▶ Task material
☆ ☆ ☆ ☆
-- ==== Sys2Proof/WellFormed.lean ====
section
/-! DEFINITION. Well-formed instructions: what of the operands an encoding cannot hold or the decoder refuses with
ILLEGAL_ENC, SCRIPT_TIMING or a handler error, in a bundle of `n` literal words. The class an instruction belongs to. -/

namespace Sys2Proof

/-- A literal operand names a literal word of the bundle, 02_bundles.md R50. -/
def OpB.wf (n : Nat) : OpB → Bool
  | .lit i => decide (i.toNat < n)
  | .v _ => true
  | .imm _ => true
  | .win _ _ => true
  | .x _ => true

/-- An operand B that shares the field imm20 with the form's own value `i`, 06_vector.md R170, R173. -/
def OpB.shares (i : BitVec 20) : OpB → Bool
  | .imm k => k == i
  | .win _ j => 0#8 ++ j == i
  | .v _ => true
  | .lit _ => true
  | .x _ => true

/-- A follow-on pair within the bundle's literals, 09_pool.md Table 9.3. -/
def foWf (n : Nat) (fo : Option (BitVec 2)) : Bool :=
  match fo with
  | some p => decide (2 * p.toNat + 2 ≤ n)
  | none => true

/-- What an instruction is: a syllable of a class, a script command, a cobbler word, or a step of the device. -/
inductive Kind where
  | syl (c : Cls)
  | cmd
  | cob
  | step
  deriving DecidableEq, Repr

/-- The kind of an instruction, 02_bundles.md Tables 2.8 to 2.10, 10_channels.md Table 10.5, 12_order.md Table 12.6. -/
def Instr.kind : Instr → Kind
  | .add .. | .addi .. | .sub .. | .subi .. | .mul .. | .muli .. | .mulh .. | .div .. | .rem .. | .and ..
  | .andi .. | .or .. | .ori .. | .xor .. | .xori .. | .andn .. | .shl .. | .shli .. | .shr .. | .shri ..
  | .sha .. | .shai .. | .rot .. | .roti .. | .min .. | .max .. | .clz .. | .ctz .. | .popc .. | .bfx ..
  | .bfi .. | .sel .. | .cmp .. | .cmpi .. | .li .. | .lih .. | .lea .. | .pand .. | .por .. | .pxor ..
  | .pnot .. | .pmov .. | .pmovGet .. | .pmovPut .. | .ld .. | .st .. | .ldk .. | .ldf .. | .stf .. | .amo ..
  | .amol .. | .fence .. | .br .. | .bri .. | .call .. | .calli .. | .loop .. | .loopi .. | .rdsr .. | .wrsr ..
  | .rdpod .. | .slew .. | .phase .. | .wait .. | .barArr .. | .barWait .. | .barAw .. | .trap .. | .brk ..
  | .launch .. | .tkwait .. | .pushm .. | .popm .. | .rdfrCore .. | .rdfrCause .. | .thaw .. | .abort ..
  | .wfld .. | .nop | .tend => .syl .s
  | .fadd .. | .fsub .. | .fmul .. | .fma .. | .fms .. | .fnma .. | .fmin .. | .fmax .. | .fabs .. | .fneg ..
  | .fcmp .. | .frcp .. | .frsq .. | .fexp2 .. | .flog2 .. | .iadd .. | .isub .. | .imul .. | .imulh ..
  | .imin .. | .imax .. | .iabs .. | .vand .. | .vor .. | .vxor .. | .vshl .. | .vshr .. | .vsha .. | .vpopc ..
  | .vclz .. | .icmp .. | .iadds .. | .isubs .. | .vmov .. | .cvt .. | .vsel .. | .viota .. | .perm ..
  | .rotl .. | .bcast .. | .zip .. | .unzip .. | .rsum .. | .rmin .. | .rmax .. | .rmini .. | .scan ..
  | .vext .. | .vins .. | .vhash .. | .vld .. | .vst .. | .vlds .. | .vsts .. | .vgath .. | .vscat ..
  | .vgathk .. | .spush .. | .spop .. | .scnt .. | .qand .. | .qor .. | .qxor .. | .qnot .. | .qpopMask ..
  | .qfirst .. | .qany .. | .vnop => .syl .v
  | .mma .. | .mmat .. | .mzero .. | .mld .. | .mst .. | .macs .. | .mcvt .. | .mlda .. | .mtrn .. | .mnop => .syl .m
  | .zscla .. | .zsclb .. | .ztab .. | .zfmt .. | .zfsel .. | .znop => .syl .z
  | .cpl .. | .cpv .. | .cpi .. | .dtab .. | .spb .. | .fla .. | .chr .. | .chw .. | .qapp .. | .lsend ..
  | .lrecv .. | .qsend .. | .qpopCask .. | .esend .. | .emcast .. | .drainMark .. | .drainPoll ..
  | .drainRelease .. | .cnop => .syl .c
  | .act .. | .rd .. | .wr .. | .pre .. | .refpb .. | .sealrd .. | .sealwr .. | .parrmw .. | .gopen ..
  | .fetch .. | .prea | .ref | .gclose | .gsync | .scriptEnd => .cmd
  | .cobLdw .. | .cobStw .. | .cobAdd .. | .cobSub .. | .cobAnd .. | .cobOr .. | .cobXor .. | .cobMins ..
  | .cobMaxs .. | .cobMinn .. | .cobMaxn .. | .cobCeq .. | .cobSkipT .. | .cobSkipF .. | .cobMov ..
  | .cobMovi .. | .cobRet .. => .cob
  | .lqTailWrite .. | .cqHeadWrite .. | .hostRegisterWrite .. | .armMessage .. | .abortNotice ..
  | .rdLanding .. | .flitReceive .. | .wireDelivery .. | .beaconUpdate .. | .poolUe .. | .correctedError ..
  | .selfTestVerdict .. | .lineFailure .. | .combFailure .. | .partitionCreateDelete .. | .vfBind ..
  | .setPageTableRoot .. | .loadHandlerTable .. | .loadRackingTable .. | .reconfigurePlane .. | .setLimits ..
  | .writeMulticastGroup .. | .pageCountersMigrate .. | .checkpointRestore .. | .loadMemoryKey ..
  | .getCertificate .. | .challenge .. | .getMeasurements .. | .keyExchange .. | .parrmwWrite ..
  | .linkBringUp .. | .ideKm .. | .laneFloorRequest .. | .powerUp | .lastTaken | .runStart | .quorumCheck
  | .taskStart | .budgetExpiry | .lengthExpiry | .gateTick | .bundleIssue | .resultWriteback | .runFreeze
  | .recoveryStart | .runRestart | .gangAbortTick | .runEnd | .preemptRequest | .preemptFreeze
  | .yieldGapExpiry | .preemptResume | .mmaResultWrite | .followOnIssue | .copyBeat | .decodeContainer
  | .spillFillGroup | .chrCollect | .chwArrival | .sealVerdict | .sealLatchUpdate | .fetchComplete
  | .epochStart | .slotAgeExpiry | .keptCopyExpiry | .deltaAgeExpiry | .refreshInterval | .guestWindowEnd
  | .guestAccess | .scriptRunonLimit | .handlerRun | .translationAnswer | .farDataReturn | .farStorePerform
  | .fenceComplete | .amoResult | .waitEnd | .launchAnswer | .barrierFlip | .qappAnswer | .queueDelivery
  | .expectationCheck | .slotBoundary | .countedFlitDepart | .wireFlitDepart | .drainMarkerSend | .flitLanding
  | .creditMessage | .timekeeperTakeover | .slewStep | .railWakeComplete | .voteRiseComplete | .clockRecompute
  | .keyFlip | .reconfigDarkStart | .relockComplete | .keyRotationCommit | .resealScan | .lockInterface
  | .startInterface | .stopInterface | .functionLevelReset | .getVersion | .getCapabilities
  | .negotiateAlgorithms | .getDigests | .finish | .keyUpdate | .heartbeat | .endSession | .armDeadline
  | .arraySample | .tileMoverGroup | .vaultSample | .codeImageLoad | .decodeTableLoad | .powerLoss
  | .heartbeatFailure => .step

/-- Well-formed in a bundle of `n` literal words: 02_bundles.md R47, R51 and the operand tables named in `Decode.lean`. -/
def Instr.wf (n : Nat) : Instr → Bool
  | .bfx _ _ _ p l => fieldOk p l
  | .bfi _ _ p l => fieldOk p l
  | .ld _ _ s z _ => !(s && z == 3)
  | .ldf _ _ _ s z _ => !(s && z == 3)
  | .loop _ _ b _ pad _ => pad || b == 0
  | .loopi _ b _ pad _ o => (pad || b == 0) && o != 0
  | .phase _ e _ k h => if e then decide (4 ≤ k.toNat) && decide (k.toNat ≤ 16) else k == 0 && !h
  | .wait k _ _ b _ => k == .tag || b == 0
  | .pushm f k => k != 0 && decide (k.toNat ≤ 32) && decide (f.toNat + k.toNat ≤ 32)
  | .popm f k => k != 0 && decide (k.toNat ≤ 32) && decide (f.toNat + k.toNat ≤ 32)
  | .wfld _ _ i => decide (i.toNat < 6)
  | .fadd f => f.t.isFp && f.b.wf n
  | .fsub f => f.t.isFp && f.b.wf n
  | .fmul f => f.t.isFp && f.b.wf n
  | .fma f => f.t.isFp && f.b.wf n
  | .fms f => f.t.isFp && f.b.wf n
  | .fnma f => f.t.isFp && f.b.wf n
  | .fmin f => f.t.isFp && f.b.wf n
  | .fmax f => f.t.isFp && f.b.wf n
  | .fabs f => f.t.isFp
  | .fneg f => f.t.isFp
  | .fcmp f => f.t.isFp && f.b.wf n
  | .frcp f => f.t.isFp
  | .frsq f => f.t.isFp
  | .fexp2 f => f.t.isFp
  | .flog2 f => f.t.isFp
  | .iadd f => f.t.isInt && f.b.wf n
  | .isub f => f.t.isInt && f.b.wf n
  | .imul f => f.t.isInt && f.b.wf n
  | .imulh f => f.t.isInt && f.b.wf n
  | .imin f => f.t.isInt && f.b.wf n
  | .imax f => f.t.isInt && f.b.wf n
  | .iabs f => f.t.isSint
  | .vand f => f.t.isInt && f.b.wf n
  | .vor f => f.t.isInt && f.b.wf n
  | .vxor f => f.t.isInt && f.b.wf n
  | .vshl f => f.t.isInt && f.b.wf n
  | .vshr f => f.t.isInt && f.b.wf n
  | .vsha f => f.t.isInt && f.b.wf n
  | .vpopc f => f.t.isInt
  | .vclz f => f.t.isInt
  | .icmp f => f.t.isInt && f.b.wf n && f.cond != .un && f.cond != .ord
  | .iadds f => f.t.isInt && f.b.wf n
  | .isubs f => f.t.isInt && f.b.wf n
  | .vmov f => f.b.wf n
  | .cvt f => decide (f.h.toNat * Nat.min f.s.bytes f.d.bytes < Nat.max f.s.bytes f.d.bytes) &&
    (!f.sr || f.d == .bf16 || f.d == .f16 || f.d.isB8)
  | .vsel f _ => f.b.wf n
  | .viota f => f.t.isInt && f.b.wf n
  | .perm f => f.b.wf n
  | .rotl f i => decide (i.toNat < f.t.lanes)
  | .bcast f i => decide (i.toNat < f.t.lanes)
  | .zip f => f.vb.wf n && f.vb.shares (0#19 ++ bit f.h)
  | .unzip f => f.vb.wf n && f.vb.shares (0#19 ++ bit f.h)
  | .rsum f => f.t.isFp || f.t.isInt
  | .rmin f => f.t.isFp || f.t.isInt
  | .rmax f => f.t.isFp || f.t.isInt
  | .rmini f => f.t.isFp || f.t.isInt
  | .scan f => f.t.isFp || f.t.isInt
  | .vext t _ _ i _ => decide (i.toNat < t.lanes)
  | .vins f i => f.b.wf n && f.b.shares (0#12 ++ i) && decide (i.toNat < f.t.lanes)
  | .vhash f => (f.t == .i32 || f.t == .n32) && f.b.wf n
  | .vst f => f.tc.isNone
  | .vscat f => f.tc.isNone
  | .vgathk f _ _ => f.t.isInt
  | .mzero tile d => tile || !d.getLsbD 3
  | .mcvt _ _ bf h _ => bf || !h
  | .zfmt _ v => fmtOk v
  | .zfsel fl _ l => !(fl && decide (6 ≤ l.toNat))
  | .cpl c => c.n != 0 && decide (c.n.toNat ≤ 0x180000) && foWf n c.fo && (c.dec.isNone || bits c.n 0 12 == 0)
  | .cpv c => c.m != 0 && decide (2 * c.sp.toNat + 2 ≤ n) && foWf n c.fo && c.fo != some c.sp
  | .spb c => c.n != 0 && decide (c.n.toNat ≤ 64) &&
    (if c.vec then bits c.off 0 6 == 0 else decide (c.f.toNat + c.n.toNat ≤ 32) && bits c.off 0 3 == 0)
  | .fla c => c.n != 0 && decide (c.n.toNat ≤ 64) &&
    (if c.vec then bits c.off 0 6 == 0 else decide (c.f.toNat + c.n.toNat ≤ 32) && bits c.off 0 3 == 0)
  | .chr c => c.n != 0 && foWf n c.fo && !(c.dec.isSome && c.s) && (c.s || !c.l)
  | .chw c => c.n != 0 && (c.s || !c.l)
  | .rd c _ k x => c.fits && !(x && k)
  | .wr c _ p x => c.fits && !(x && p)
  | .parrmw c => c.fits && decide (c.cnt.toNat < 32)
  | .fetch _ _ c => bits c 0 2 == 0
  | .lsend c => cntOk c.cnt && laneFieldOk c.lane && (!c.s || (c.cnt == 0 && c.m == 0))
  | .lrecv _ _ d => d != 0
  | .qsend c => cntOk c.cnt && laneFieldOk c.lane
  | .esend _ _ _ l => decide (l.toNat < 256)
  | .emcast _ _ _ _ l => decide (l.toNat < 256)
  | .lqTailWrite .. | .cqHeadWrite .. | .hostRegisterWrite .. | .armMessage .. | .abortNotice .. | .add ..
  | .addi .. | .sub .. | .subi .. | .mul .. | .muli .. | .mulh .. | .div .. | .rem .. | .and .. | .andi ..
  | .or .. | .ori .. | .xor .. | .xori .. | .andn .. | .shl .. | .shli .. | .shr .. | .shri .. | .sha ..
  | .shai .. | .rot .. | .roti .. | .min .. | .max .. | .clz .. | .ctz .. | .popc .. | .sel .. | .cmp ..
  | .cmpi .. | .li .. | .lih .. | .lea .. | .pand .. | .por .. | .pxor .. | .pnot .. | .pmov .. | .pmovGet ..
  | .pmovPut .. | .st .. | .ldk .. | .stf .. | .amo .. | .amol .. | .fence .. | .br .. | .bri .. | .call ..
  | .calli .. | .rdsr .. | .wrsr .. | .rdpod .. | .slew .. | .barArr .. | .barWait .. | .barAw ..
  | .trap .. | .brk .. | .launch .. | .tkwait .. | .rdfrCore .. | .rdfrCause .. | .thaw .. | .abort ..
  | .vld .. | .vlds .. | .vsts .. | .vgath .. | .spush .. | .spop .. | .scnt .. | .qand .. | .qor .. | .qxor ..
  | .qnot .. | .qpopMask .. | .qfirst .. | .qany .. | .mma .. | .mmat .. | .mld .. | .mst .. | .macs ..
  | .mlda .. | .mtrn .. | .zscla .. | .zsclb .. | .ztab .. | .cpi .. | .dtab .. | .act .. | .pre .. | .refpb ..
  | .sealrd .. | .sealwr .. | .gopen .. | .rdLanding .. | .cobLdw .. | .cobStw .. | .cobAdd .. | .cobSub ..
  | .cobAnd .. | .cobOr .. | .cobXor .. | .cobMins .. | .cobMaxs .. | .cobMinn .. | .cobMaxn .. | .cobCeq ..
  | .cobSkipT .. | .cobSkipF .. | .cobMov .. | .cobMovi .. | .cobRet .. | .qapp .. | .qpopCask ..
  | .drainMark .. | .drainPoll .. | .drainRelease .. | .flitReceive .. | .wireDelivery .. | .beaconUpdate ..
  | .poolUe .. | .correctedError .. | .selfTestVerdict .. | .lineFailure .. | .combFailure ..
  | .partitionCreateDelete .. | .vfBind .. | .setPageTableRoot .. | .loadHandlerTable .. | .loadRackingTable ..
  | .reconfigurePlane .. | .setLimits .. | .writeMulticastGroup .. | .pageCountersMigrate ..
  | .checkpointRestore .. | .loadMemoryKey .. | .getCertificate .. | .challenge .. | .getMeasurements ..
  | .keyExchange .. | .parrmwWrite .. | .linkBringUp .. | .ideKm .. | .laneFloorRequest .. | .powerUp
  | .lastTaken | .runStart | .quorumCheck | .taskStart | .budgetExpiry | .lengthExpiry | .gateTick
  | .bundleIssue | .resultWriteback | .runFreeze | .recoveryStart | .runRestart | .gangAbortTick | .runEnd
  | .preemptRequest | .preemptFreeze | .yieldGapExpiry | .preemptResume | .nop | .vnop | .mnop | .znop | .cnop
  | .tend | .mmaResultWrite | .followOnIssue | .copyBeat | .decodeContainer | .spillFillGroup | .chrCollect
  | .chwArrival | .sealVerdict | .sealLatchUpdate | .prea | .ref | .gclose | .gsync | .scriptEnd
  | .fetchComplete | .epochStart | .slotAgeExpiry | .keptCopyExpiry | .deltaAgeExpiry | .refreshInterval
  | .guestWindowEnd | .guestAccess | .scriptRunonLimit | .handlerRun | .translationAnswer | .farDataReturn
  | .farStorePerform | .fenceComplete | .amoResult | .waitEnd | .launchAnswer | .barrierFlip | .qappAnswer
  | .queueDelivery | .expectationCheck | .slotBoundary | .countedFlitDepart | .wireFlitDepart
  | .drainMarkerSend | .flitLanding | .creditMessage | .timekeeperTakeover | .slewStep | .railWakeComplete
  | .voteRiseComplete | .clockRecompute | .keyFlip | .reconfigDarkStart | .relockComplete | .keyRotationCommit
  | .resealScan | .lockInterface | .startInterface | .stopInterface | .functionLevelReset | .getVersion
  | .getCapabilities | .negotiateAlgorithms | .getDigests | .finish | .keyUpdate | .heartbeat | .endSession
  | .armDeadline | .arraySample | .tileMoverGroup | .vaultSample | .codeImageLoad | .decodeTableLoad
  | .powerLoss | .heartbeatFailure => true

end Sys2Proof
end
☆ ☆ ☆ ☆
▶ Your instructions
The answer must be every line from the entries above that holds the string "linkBringUp".

▶ Task solution
  | .linkBringUp .. | .ideKm .. | .laneFloorRequest .. | .powerUp | .lastTaken | .runStart | .quorumCheck
  | .keyExchange .. | .parrmwWrite .. | .linkBringUp .. | .ideKm .. | .laneFloorRequest .. | .powerUp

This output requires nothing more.